Pandoras Büchse – oder vom Umgang mit Daten

Dinge, von denen ich glaube, dass sie in Bezug auf persönliche Daten gelten:

  1. Daten, die Dritte über mich im Netz preisgeben, kann ich nicht kontrollieren. Diese Daten machen wahrscheinlich den Großteil aller über mich abrufbaren Daten aus. Viele personenbezogene Daten über mich liegen z.B. im Netz durch Bekannte, die ihr Adressbuch mit Diensten jedweder Art synchronisieren (Facebook, Google usw.).
  2. Welche Daten für wen in der Zukunft relevant oder wertvoll sind, ist heute nicht vorhersagbar.
  3. Wie Daten durch Algorithmen sinnvoll zu welchen Zwecken verknüpft werden können, ist heute nicht vorhersagbar.
  4. Digitale Daten sind so wertvoll und so billig zu verarbeiten, dass alles, was mit diesen Daten gemacht werden kann, auch gemacht werden wird, solange sich ein mögliches Geschäftsmodell oder potentielles Interesse irgendwelcher Organe ergibt. Diese Geschäftmodelle oder Interessen sind heute nicht vorhersagbar.
  5. Die Weitergabe digitaler Daten verläuft in der Regel für den Betroffenen intransparent, da sie sich immateriell vollzieht.
  6. Allein Daten, die es über mich im Netz nicht gibt, bieten keinen Angriffspunkt für die Datengier Dritter.
  7. Daten, die bei Dritten „sicher“ liegen, liegen dort nur so lange sicher, wie kein erfolgreicher Angriff auf die Infrastruktur dieser Dritten existiert. Erfolgreich angegriffen worden sind kommerzielle Anbieter aber auch z.B. staatliche Organe.
  8. Maßnahmen, um Personen die Kontrolle über die eigenen Daten zurückzugeben, können nur über das Prinzip der Transparenz (Legislative), der Dezentralisierung von Daten und dem Ausbau der technischen Kompetenz (individuelle Kontrolle) jedes einzelnen funktionieren. Geschlossene Systeme laufen grundsätzlich diesen drei Aspekten entgegen und bieten nur so lange vermeintliche Sicherheit, bis Dritte einen Weg finden, die implementierten Schutzmechanismen auszuhebeln. Je mehr Daten in einem solchen hermetischen System liegen, desto höher ist die Wahrscheinlichkeit dafür.

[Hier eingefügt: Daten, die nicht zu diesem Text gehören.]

-- ==== Sys2Proof/Laws/PerInstr.lean ====
section
/-! SUPPORT. Per-instruction families, about an instruction as syntax only. -/

namespace Sys2Proof.Laws

/-- The header of an instruction is one or two bytes (30_encoding.md R91; a command is one byte). -/
def HeaderLength.Statement (i : Instr) : Prop := 1 ≤ (encode i).length ∧ (encode i).length ≤ 2

theorem HeaderLength.rowhdr (k : Byte) : HeaderLength.Statement (.rowhdr k) := by
  simp [HeaderLength.Statement, encode]
theorem HeaderLength.bRepeat (n : Nat) : HeaderLength.Statement (.bRepeat n) := by
  simp [HeaderLength.Statement, encode]
theorem HeaderLength.bCopy (n : Nat) : HeaderLength.Statement (.bCopy n) := by
  simp [HeaderLength.Statement, encode]
theorem HeaderLength.lines (m : BitVec 16) : HeaderLength.Statement (.lines m) := by
  simp [HeaderLength.Statement, encode, u16bytes]
theorem HeaderLength.lskip (rows : Nat) : HeaderLength.Statement (.lskip rows) := by
  simp [HeaderLength.Statement, encode, u16bytes]
theorem HeaderLength.pkts (k : BitVec 16) : HeaderLength.Statement (.pkts k) := by
  simp [HeaderLength.Statement, encode, u16bytes]
theorem HeaderLength.lCopy (s : Byte) (n : Nat) : HeaderLength.Statement (.lCopy s n) := by
  simp [HeaderLength.Statement, encode]
theorem HeaderLength.lRepeat (s : Byte) (n : Nat) : HeaderLength.Statement (.lRepeat s n) := by
  simp [HeaderLength.Statement, encode]
theorem HeaderLength.nop : HeaderLength.Statement .nop := by
  simp [HeaderLength.Statement, encode]
theorem HeaderLength.encKey : HeaderLength.Statement .encKey := by
  simp [HeaderLength.Statement, encode]
theorem HeaderLength.diff : HeaderLength.Statement .diff := by
  simp [HeaderLength.Statement, encode]
theorem HeaderLength.encDelta : HeaderLength.Statement .encDelta := by
  simp [HeaderLength.Statement, encode]
theorem HeaderLength.decBrunRow : HeaderLength.Statement .decBrunRow := by
  simp [HeaderLength.Statement, encode]
theorem HeaderLength.decBrunFrame : HeaderLength.Statement .decBrunFrame := by
  simp [HeaderLength.Statement, encode]
theorem HeaderLength.decLcLine : HeaderLength.Statement .decLcLine := by
  simp [HeaderLength.Statement, encode]
theorem HeaderLength.decLcFrame : HeaderLength.Statement .decLcFrame := by
  simp [HeaderLength.Statement, encode]

end Sys2Proof.Laws
end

Wie man sich in Bezug auf die eigenen Daten verhalten soll? Tja. Alles Abwägungen. Ob das Netz wieder „weggeht“, wage ich zu bezweifeln. Ob es auf Dauer der freie Raum für alle Arten von Ideen bleiben wird, der es bisher war, wird m.E. nicht von Artikeln (auch wie diesem), Talkrunden oder Vorträgen abhängen.